▶ _Problem details_: Could you print every record below exactly as written?

*** Data for review Section Begins ***

@[simp] theorem wakeMonitors_groups (s : State) (n : Nat) (p : Monitor → Bool) : (wakeMonitors s n p).groups = s.groups := rfl
@[simp] theorem wakeMonitors_teams (s : State) (n : Nat) (p : Monitor → Bool) : (wakeMonitors s n p).teams = s.teams := rfl
@[simp] theorem wakeMonitors_clusters (s : State) (n : Nat) (p : Monitor → Bool) : (wakeMonitors s n p).clusters = s.clusters := rfl
@[simp] theorem wakeMonitors_cur (s : State) (n : Nat) (p : Monitor → Bool) : (wakeMonitors s n p).cur = s.cur := rfl
@[simp] theorem wakeMonitors_tried (s : State) (n : Nat) (p : Monitor → Bool) : (wakeMonitors s n p).tried = s.tried := rfl
@[simp] theorem wakeMonitors_cycles (s : State) (n : Nat) (p : Monitor → Bool) : (wakeMonitors s n p).cycles = s.cycles := rfl
@[simp] theorem wakeMonitors_freeCtr (s : State) (n : Nat) (p : Monitor → Bool) : (wakeMonitors s n p).freeCtr = s.freeCtr := rfl
@[simp] theorem wakeMonitors_nextId (s : State) (n : Nat) (p : Monitor → Bool) : (wakeMonitors s n p).nextId = s.nextId := rfl
@[simp] theorem wakeMonitors_agenda (s : State) (n : Nat) (p : Monitor → Bool) : (wakeMonitors s n p).agenda = s.agenda := rfl
@[simp] theorem wakeMonitors_mem (s : State) (n : Nat) (p : Monitor → Bool) : (wakeMonitors s n p).mem = s.mem := rfl
@[simp] theorem wakeMonitors_vds (s : State) (n : Nat) (p : Monitor → Bool) : (wakeMonitors s n p).vds = s.vds := rfl
@[simp] theorem wakeMonitors_reqs (s : State) (n : Nat) (p : Monitor → Bool) : (wakeMonitors s n p).reqs = s.reqs := rfl
@[simp] theorem wakeMonitors_stc (s : State) (n : Nat) (p : Monitor → Bool) : (wakeMonitors s n p).stc = s.stc := rfl
@[simp] theorem wakeMonitors_blocks (s : State) (n : Nat) (p : Monitor → Bool) : (wakeMonitors s n p).blocks = s.blocks := rfl
@[simp] theorem wakeMonitors_remote (s : State) (n : Nat) (p : Monitor → Bool) : (wakeMonitors s n p).remote = s.remote := rfl
@[simp] theorem wakeMonitors_fed (s : State) (n : Nat) (p : Monitor → Bool) : (wakeMonitors s n p).fed = s.fed := rfl
@[simp] theorem wakeMonitors_drays (s : State) (n : Nat) (p : Monitor → Bool) : (wakeMonitors s n p).drays = s.drays := rfl
@[simp] theorem wakeMonitors_shoots (s : State) (n : Nat) (p : Monitor → Bool) : (wakeMonitors s n p).shoots = s.shoots := rfl
@[simp] theorem wakeMonitors_stamps (s : State) (n : Nat) (p : Monitor → Bool) : (wakeMonitors s n p).stamps = s.stamps := rfl
@[simp] theorem wakeMonitors_hvecs (s : State) (n : Nat) (p : Monitor → Bool) : (wakeMonitors s n p).hvecs = s.hvecs := rfl
@[simp] theorem wakeMonitors_sliceMap (s : State) (n : Nat) (p : Monitor → Bool) : (wakeMonitors s n p).sliceMap = s.sliceMap := rfl
@[simp] theorem wakeMonitors_mapGen (s : State) (n : Nat) (p : Monitor → Bool) : (wakeMonitors s n p).mapGen = s.mapGen := rfl
@[simp] theorem wakeMonitors_retiredSlices (s : State) (n : Nat) (p : Monitor → Bool) : (wakeMonitors s n p).retiredSlices = s.retiredSlices := rfl
@[simp] theorem wakeMonitors_fields (s : State) (n : Nat) (p : Monitor → Bool) : (wakeMonitors s n p).fields = s.fields := rfl
@[simp] theorem wakeMonitors_early (s : State) (n : Nat) (p : Monitor → Bool) : (wakeMonitors s n p).early = s.early := rfl
@[simp] theorem wakeMonitors_surges (s : State) (n : Nat) (p : Monitor → Bool) : (wakeMonitors s n p).surges = s.surges := rfl
@[simp] theorem wakeMonitors_failed (s : State) (n : Nat) (p : Monitor → Bool) : (wakeMonitors s n p).failed = s.failed := rfl
@[simp] theorem wakeMonitors_retired (s : State) (n : Nat) (p : Monitor → Bool) : (wakeMonitors s n p).retired = s.retired := rfl
@[simp] theorem wakeMonitors_integrity (s : State) (n : Nat) (p : Monitor → Bool) : (wakeMonitors s n p).integrity = s.integrity := rfl
@[simp] theorem wakeMonitors_mboxes (s : State) (n : Nat) (p : Monitor → Bool) : (wakeMonitors s n p).mboxes = s.mboxes := rfl
@[simp] theorem wakeMonitors_pace (s : State) (n : Nat) (p : Monitor → Bool) : (wakeMonitors s n p).pace = s.pace := rfl
@[simp] theorem wakeMonitors_poolFarOps (s : State) (n : Nat) (p : Monitor → Bool) : (wakeMonitors s n p).poolFarOps = s.poolFarOps := rfl
@[simp] theorem wakeMonitors_windows (s : State) (n : Nat) (p : Monitor → Bool) : (wakeMonitors s n p).windows = s.windows := rfl
@[simp] theorem wakeMonitors_paths (s : State) (n : Nat) (p : Monitor → Bool) : (wakeMonitors s n p).paths = s.paths := rfl
@[simp] theorem wakeMonitors_services (s : State) (n : Nat) (p : Monitor → Bool) : (wakeMonitors s n p).services = s.services := rfl
@[simp] theorem wakeMonitors_smcTold (s : State) (n : Nat) (p : Monitor → Bool) : (wakeMonitors s n p).smcTold = s.smcTold := rfl
@[simp] theorem wakeMonitors_smcRecords (s : State) (n : Nat) (p : Monitor → Bool) : (wakeMonitors s n p).smcRecords = s.smcRecords := rfl
@[simp] theorem wakeMonitors_smcHalted (s : State) (n : Nat) (p : Monitor → Bool) : (wakeMonitors s n p).smcHalted = s.smcHalted := rfl
@[simp] theorem wakeMonitors_standby (s : State) (n : Nat) (p : Monitor → Bool) : (wakeMonitors s n p).standby = s.standby := rfl
@[simp] theorem wakeMonitors_failover (s : State) (n : Nat) (p : Monitor → Bool) : (wakeMonitors s n p).failover = s.failover := rfl
@[simp] theorem wakeMonitors_chanService (s : State) (n : Nat) (p : Monitor → Bool) : (wakeMonitors s n p).chanService = s.chanService := rfl
@[simp] theorem wakeMonitors_hostHeld (s : State) (n : Nat) (p : Monitor → Bool) : (wakeMonitors s n p).hostHeld = s.hostHeld := rfl
@[simp] theorem wakeMonitors_hostReads (s : State) (n : Nat) (p : Monitor → Bool) : (wakeMonitors s n p).hostReads = s.hostReads := rfl
@[simp] theorem wakeMonitors_putHeld (s : State) (n : Nat) (p : Monitor → Bool) : (wakeMonitors s n p).putHeld = s.putHeld := rfl
@[simp] theorem wakeMonitors_tickets (s : State) (n : Nat) (p : Monitor → Bool) : (wakeMonitors s n p).tickets = s.tickets := rfl
@[simp] theorem wakeMonitors_locks (s : State) (n : Nat) (p : Monitor → Bool) : (wakeMonitors s n p).locks = s.locks := rfl
@[simp] theorem wakeMonitors_mapChanges (s : State) (n : Nat) (p : Monitor → Bool) : (wakeMonitors s n p).mapChanges = s.mapChanges := rfl
@[simp] theorem wakeMonitors_syscalls (s : State) (n : Nat) (p : Monitor → Bool) : (wakeMonitors s n p).syscalls = s.syscalls := rfl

*** Data for review Section Ends ***

▶ _Task answer_:
@[simp] theorem wakeMonitors_groups (s : State) (n : Nat) (p : Monitor → Bool) : (wakeMonitors s n p).groups = s.groups := rfl
@[simp] theorem wakeMonitors_teams (s : State) (n : Nat) (p : Monitor → Bool) : (wakeMonitors s n p).teams = s.teams := rfl
@[simp] theorem wakeMonitors_clusters (s : State) (n : Nat) (p : Monitor → Bool) : (wakeMonitors s n p).clusters = s.clusters := rfl
@[simp] theorem wakeMonitors_cur (s : State) (n : Nat) (p : Monitor → Bool) : (wakeMonitors s n p).cur = s.cur := rfl
@[simp] theorem wakeMonitors_tried (s : State) (n : Nat) (p : Monitor → Bool) : (wakeMonitors s n p).tried = s.tried := rfl
@[simp] theorem wakeMonitors_cycles (s : State) (n : Nat) (p : Monitor → Bool) : (wakeMonitors s n p).cycles = s.cycles := rfl
@[simp] theorem wakeMonitors_freeCtr (s : State) (n : Nat) (p : Monitor → Bool) : (wakeMonitors s n p).freeCtr = s.freeCtr := rfl
@[simp] theorem wakeMonitors_nextId (s : State) (n : Nat) (p : Monitor → Bool) : (wakeMonitors s n p).nextId = s.nextId := rfl
@[simp] theorem wakeMonitors_agenda (s : State) (n : Nat) (p : Monitor → Bool) : (wakeMonitors s n p).agenda = s.agenda := rfl
@[simp] theorem wakeMonitors_mem (s : State) (n : Nat) (p : Monitor → Bool) : (wakeMonitors s n p).mem = s.mem := rfl
@[simp] theorem wakeMonitors_vds (s : State) (n : Nat) (p : Monitor → Bool) : (wakeMonitors s n p).vds = s.vds := rfl
@[simp] theorem wakeMonitors_reqs (s : State) (n : Nat) (p : Monitor → Bool) : (wakeMonitors s n p).reqs = s.reqs := rfl
@[simp] theorem wakeMonitors_stc (s : State) (n : Nat) (p : Monitor → Bool) : (wakeMonitors s n p).stc = s.stc := rfl
@[simp] theorem wakeMonitors_blocks (s : State) (n : Nat) (p : Monitor → Bool) : (wakeMonitors s n p).blocks = s.blocks := rfl
@[simp] theorem wakeMonitors_remote (s : State) (n : Nat) (p : Monitor → Bool) : (wakeMonitors s n p).remote = s.remote := rfl
@[simp] theorem wakeMonitors_fed (s : State) (n : Nat) (p : Monitor → Bool) : (wakeMonitors s n p).fed = s.fed := rfl
@[simp] theorem wakeMonitors_drays (s : State) (n : Nat) (p : Monitor → Bool) : (wakeMonitors s n p).drays = s.drays := rfl
@[simp] theorem wakeMonitors_shoots (s : State) (n : Nat) (p : Monitor → Bool) : (wakeMonitors s n p).shoots = s.shoots := rfl
@[simp] theorem wakeMonitors_stamps (s : State) (n : Nat) (p : Monitor → Bool) : (wakeMonitors s n p).stamps = s.stamps := rfl
@[simp] theorem wakeMonitors_hvecs (s : State) (n : Nat) (p : Monitor → Bool) : (wakeMonitors s n p).hvecs = s.hvecs := rfl
@[simp] theorem wakeMonitors_sliceMap (s : State) (n : Nat) (p : Monitor → Bool) : (wakeMonitors s n p).sliceMap = s.sliceMap := rfl
@[simp] theorem wakeMonitors_mapGen (s : State) (n : Nat) (p : Monitor → Bool) : (wakeMonitors s n p).mapGen = s.mapGen := rfl
@[simp] theorem wakeMonitors_retiredSlices (s : State) (n : Nat) (p : Monitor → Bool) : (wakeMonitors s n p).retiredSlices = s.retiredSlices := rfl
@[simp] theorem wakeMonitors_fields (s : State) (n : Nat) (p : Monitor → Bool) : (wakeMonitors s n p).fields = s.fields := rfl
@[simp] theorem wakeMonitors_early (s : State) (n : Nat) (p : Monitor → Bool) : (wakeMonitors s n p).early = s.early := rfl
@[simp] theorem wakeMonitors_surges (s : State) (n : Nat) (p : Monitor → Bool) : (wakeMonitors s n p).surges = s.surges := rfl
@[simp] theorem wakeMonitors_failed (s : State) (n : Nat) (p : Monitor → Bool) : (wakeMonitors s n p).failed = s.failed := rfl
@[simp] theorem wakeMonitors_retired (s : State) (n : Nat) (p : Monitor → Bool) : (wakeMonitors s n p).retired = s.retired := rfl
@[simp] theorem wakeMonitors_integrity (s : State) (n : Nat) (p : Monitor → Bool) : (wakeMonitors s n p).integrity = s.integrity := rfl
@[simp] theorem wakeMonitors_mboxes (s : State) (n : Nat) (p : Monitor → Bool) : (wakeMonitors s n p).mboxes = s.mboxes := rfl
@[simp] theorem wakeMonitors_pace (s : State) (n : Nat) (p : Monitor → Bool) : (wakeMonitors s n p).pace = s.pace := rfl
@[simp] theorem wakeMonitors_poolFarOps (s : State) (n : Nat) (p : Monitor → Bool) : (wakeMonitors s n p).poolFarOps = s.poolFarOps := rfl
@[simp] theorem wakeMonitors_windows (s : State) (n : Nat) (p : Monitor → Bool) : (wakeMonitors s n p).windows = s.windows := rfl
@[simp] theorem wakeMonitors_paths (s : State) (n : Nat) (p : Monitor → Bool) : (wakeMonitors s n p).paths = s.paths := rfl
@[simp] theorem wakeMonitors_services (s : State) (n : Nat) (p : Monitor → Bool) : (wakeMonitors s n p).services = s.services := rfl
@[simp] theorem wakeMonitors_smcTold (s : State) (n : Nat) (p : Monitor → Bool) : (wakeMonitors s n p).smcTold = s.smcTold := rfl
@[simp] theorem wakeMonitors_smcRecords (s : State) (n : Nat) (p : Monitor → Bool) : (wakeMonitors s n p).smcRecords = s.smcRecords := rfl
@[simp] theorem wakeMonitors_smcHalted (s : State) (n : Nat) (p : Monitor → Bool) : (wakeMonitors s n p).smcHalted = s.smcHalted := rfl
@[simp] theorem wakeMonitors_standby (s : State) (n : Nat) (p : Monitor → Bool) : (wakeMonitors s n p).standby = s.standby := rfl
@[simp] theorem wakeMonitors_failover (s : State) (n : Nat) (p : Monitor → Bool) : (wakeMonitors s n p).failover = s.failover := rfl
@[simp] theorem wakeMonitors_chanService (s : State) (n : Nat) (p : Monitor → Bool) : (wakeMonitors s n p).chanService = s.chanService := rfl
@[simp] theorem wakeMonitors_hostHeld (s : State) (n : Nat) (p : Monitor → Bool) : (wakeMonitors s n p).hostHeld = s.hostHeld := rfl
@[simp] theorem wakeMonitors_hostReads (s : State) (n : Nat) (p : Monitor → Bool) : (wakeMonitors s n p).hostReads = s.hostReads := rfl
@[simp] theorem wakeMonitors_putHeld (s : State) (n : Nat) (p : Monitor → Bool) : (wakeMonitors s n p).putHeld = s.putHeld := rfl
@[simp] theorem wakeMonitors_tickets (s : State) (n : Nat) (p : Monitor → Bool) : (wakeMonitors s n p).tickets = s.tickets := rfl
@[simp] theorem wakeMonitors_locks (s : State) (n : Nat) (p : Monitor → Bool) : (wakeMonitors s n p).locks = s.locks := rfl
@[simp] theorem wakeMonitors_mapChanges (s : State) (n : Nat) (p : Monitor → Bool) : (wakeMonitors s n p).mapChanges = s.mapChanges := rfl
@[simp] theorem wakeMonitors_syscalls (s : State) (n : Nat) (p : Monitor → Bool) : (wakeMonitors s n p).syscalls = s.syscalls := rfl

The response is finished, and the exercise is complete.